Comparison of performance indices in test 2.
The estimation results of the state variables are depicted in Figure 12, showcasing the acceptable estimation capability of the proposed observer even under significant disturbances. The position tracking results are illustrated in Figure 13, demonstrating that the proposed method can indirectly obtain the position of the cylinder by utilizing the pressure signal of the hydraulic accumulator. Notably, it should be mentioned that the stroke of the hydraulic cylinder is 7 cm. Therefore, the straight section of the curve seems to exhibit better tracking performance. The consistent performance of the NOFC controller, even under large disturbances, as shown in Figures 12 and 13, highlights its robustness. The observer’s accurate state estimation ensures that the controller can adapt to disturbances effectively, maintaining control accuracy. The effective tracking of the hydraulic cylinder position, despite the short stroke, demonstrates the practical feasibility of using pressure signals for position control, offering a versatile solution for various hydraulic systems.

Estimation result in test 2.

Position tracking result in test 2.
Conclusions
Hydraulic servo control often adopts output feedback control to save costs and overcome the influence of sensor noise as much as possible. This method usually only requires one displacement sensor to achieve the control goal in position control. However, compared with pressure sensors, displacement sensors have higher costs and installation difficulties.
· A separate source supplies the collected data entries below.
/-- R24, R25, R27, R34, R35, R74, R200: how registers lay their fields out in a word. Bit i of a code is bit
31 − (i mod 32) of the CODE_BITS word i div 32; the four words of an arena entry hold its fields at the
places of R34; STATUS, IRQ_EN, CODE_LEN and DICT_ORDER hold theirs in their low bits; ERR_CODE is the number
of the error kind; and every other bit of these reads 0. -/
def Obligations.CodeBitsReadLeftAligned : Prop :=
  ∀ s : State,
    (∀ (x : Byte) (w : Fin 8) (i : Nat), i < 32 →
      (s.readReg (.codeBits x w)).getLsbD (31 - i) = (tableGet s.codeBits x).getMsbD (32 * w.val + i)) ∧
    (∀ (i : Fin 511) (p : NodePart) (j : Nat), j < 32 →
      (s.readReg (.node i p)).getLsbD j =
        match p with
        | .wlo => s.node[i].weight.getLsbD j
        | .whi => if j < 8 then s.node[i].weight.getLsbD (32 + j) else false
        | .info =>
          if j < 8 then s.node[i].symbol.getLsbD j else if j = 31 then s.node[i].leaf else false
        | .link =>
          if j < 9 then s.node[i].left.getLsbD j
          else if 16 ≤ j ∧ j < 25 then s.node[i].right.getLsbD (j - 16) else false) ∧
    (∀ j, j < 32 →
      (s.readReg .status).getLsbD j =
          (if j = 0 then s.busy else if j = 1 then s.done else if j = 2 then s.err else if j = 3 then s.rej
            else if j = 4 then s.treeValid else false) ∧
        (s.readReg .irqEn).getLsbD j = (if j < 2 then s.irqEn.getLsbD j else false) ∧
        (∀ x, (s.readReg (.codeLen x)).getLsbD j =
          (if j < 8 then (tableGet s.codeLen x).getLsbD j else false)) ∧
        (∀ k, (s.readReg (.dictOrder k)).getLsbD j =
          (if j < 8 then (tableGet s.dictOrder k).getLsbD j else false))) ∧
    (s.errCode = none → s.readReg .errCode = 0#32) ∧
    (∀ k, s.errCode = some k → s.readReg .errCode =
      match k with
      | .invalidInput => 1#32
      | .unknownSymbol => 2#32
      | .decodeError => 3#32
      | .ioError => 4#32
      | .parseError => 5#32
      | .rangeError => 6#32
      | .illegalCommand => 7#32)

/-- R30: ID reads 0x48544231 and PARAMS log2(BUF_BYTES) and 0xFF, in every state; and no step changes
BUF_BYTES, hardware reset included. -/
def Obligations.ConstantsNeverChange : Prop :=
  (∀ s : State, s.readReg .id = 0x48544231#32 ∧
    (s.readReg .params).toNat % 256 = 0xFF ∧ s.bufBytes = 2 ^ ((s.readReg .params).toNat / 256)) ∧
  (∀ s t : State, step s = .next t → t.bufLog = s.bufLog)

/-! ## Reset -/

/-- R230, R41: hardware reset, as the next input, puts every item of R41 at its reset value, abandons the
running command and makes every BUF byte unwritten. That reset is one input and one step, and what stays,
the inputs, readData and draws, is the model's choice (log 1, 13). -/
def Obligations.HardResetClearsAll : Prop :=
  ∀ (s : State) (rest : List Input), s.inputs = .hardReset :: rest →
    ∃ t, step s = .next t ∧ (∀ a, Memory.read t.buf a = none) ∧ t.busy = false ∧ t.irq = false ∧
      t = { State.reset with
        bufLog := s.bufLog, inputs := rest, readData := s.readData, draws := s.draws }

/-! ## Invariants -/

/-- BUF keeps its canonical form and lists bytes of BUF only, at every step (R38, R70, R79). -/
def Obligations.StepKeepsMemInv : Prop :=
  ∀ s t : State, MemInv s → step s = .next t → MemInv t

/-- R27, R28, R200: ERR_CODE is not 0 exactly when ERR = 1, ERR_INFO is 0 when ERR = 0, and the reserved
codes are never recorded, at every step. -/
def Obligations.StepKeepsErrInv : Prop :=
  ∀ s t : State, ErrInv s → step s = .next t → ErrInv t

/-- R110, R112, R233: while a command runs, DONE = 0, LASTCMD is its word, ERR = 1 only with SRESET, and the
private copies equal the operand registers, at every step. -/
def Obligations.StepKeepsEngineInv : Prop :=
  ∀ s t : State, EngineInv s → step s = .next t → EngineInv t

/-- R33, R37: the node arena stays empty or a full binary tree with exact weight sums, at every step. -/
def Obligations.StepKeepsTreeInv : Prop :=
  ∀ s t : State, TreeInv s → step s = .next t → TreeInv t

/-- R35, R36: the dictionary stays counted, listed once and prefix-free, at every step from a state whose
arena is a tree or empty. -/
def Obligations.StepKeepsDictInv : Prop :=
  ∀ s t : State, TreeInv s → DictInv s → step s = .next t → DictInv t

/-- The invariants hold right after reset, for every BUF_BYTES and every sequence of inputs to come.
BUF_BYTES and the inputs are fields by the model's choice (log 1, 12). -/
def Obligations.ResetMeetsInvariants : Prop :=
  ∀ (k : Fin 7) (is : List Input), Inv { State.reset with bufLog := k, inputs := is }

/-- R36: the dictionary tables in every state a run reaches. -/
def Obligations.ReachableDictionaryPrefixFree : Prop :=
  ∀ s : State, Reachable s →
    s.dictCount.toNat = (symbols.filter (fun x => tableGet s.codeLen x != 0#8)).length ∧
    s.dictSymbols.Nodup ∧ (∀ x, tableGet s.codeLen x ≠ 0#8 ↔ x ∈ s.dictSymbols) ∧
    (∀ x y, tableGet s.codeLen x ≠ 0#8 → tableGet s.codeLen y ≠ 0#8 → s.code x <+: s.code y → x = y) ∧
    (∀ x, tableGet s.codeLen x ≠ 0#8 →
      1 ≤ (tableGet s.codeLen x).toNat ∧ (tableGet s.codeLen x).toNat ≤ 255)

/-- R37: the node arena in every state a run reaches. -/
def Obligations.ReachableArenaIsTree : Prop :=
  ∀ s : State, Reachable s →
    (s.treeValid = true ↔ s.nodeCount ≠ 0#32) ∧ (s.treeValid = true → HasTree s) ∧
    (s.treeValid = false → NoTree s)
Therefore, this paper proposes a position output feedback control method based on pressure sensor to further highlight the advantages of output feedback control. Therefore, the method proposed in this paper can provide a new solution for the industrial application of hydraulic servo systems. Additionally, a nonlinear output feedback pressure controller is developed, incorporating a state observer and desired compensation method. The system stability is guaranteed using the Lyapunov method, demonstrating that the proposed controller achieves the desired tracking performance in the presence of time-varying uncertainties and asymptotic tracking performance in their absence.
However, the proposed method also has certain limitations in practical applications. On the one hand, it is necessary to analyze or establish the relationship between the displacement of hydraulic cylinder and the accumulator pressure in advance, and the numerical relationship varies for different hydraulic systems. On the other hand, the polytropic index is not a constant in practical applications, and the accuracy of this parameter will directly affect the accuracy of displacement estimation. Therefore, how to establish a universal relationship between displacement and pressure and obtain accurate values of the polytropic index through online parameter estimation is the future research direction and challenge of this method.
Footnotes
Declaration of conflicting interests
The author(s) declared no potential conflicts of interest with respect to the research, authorship, and/or publication of this article.
Funding
The author(s) disclosed receipt of the following financial support for the research, authorship, and/or publication of this article: This work is supported by the basic science research projects of higher education institutions in Jiangsu Province (natural science) [Grant No. 23KJB460013]; [Grant No. 23KJB460014]; Basic research plan of Xuzhou city [Grant No. KC23005]; Innovation and entrepreneurship training program for college students in Jiangsu Province [Grant No. 202310320142Y].
Data availability statement
Data sharing not applicable to this article as no datasets were generated or analyzed during the current study.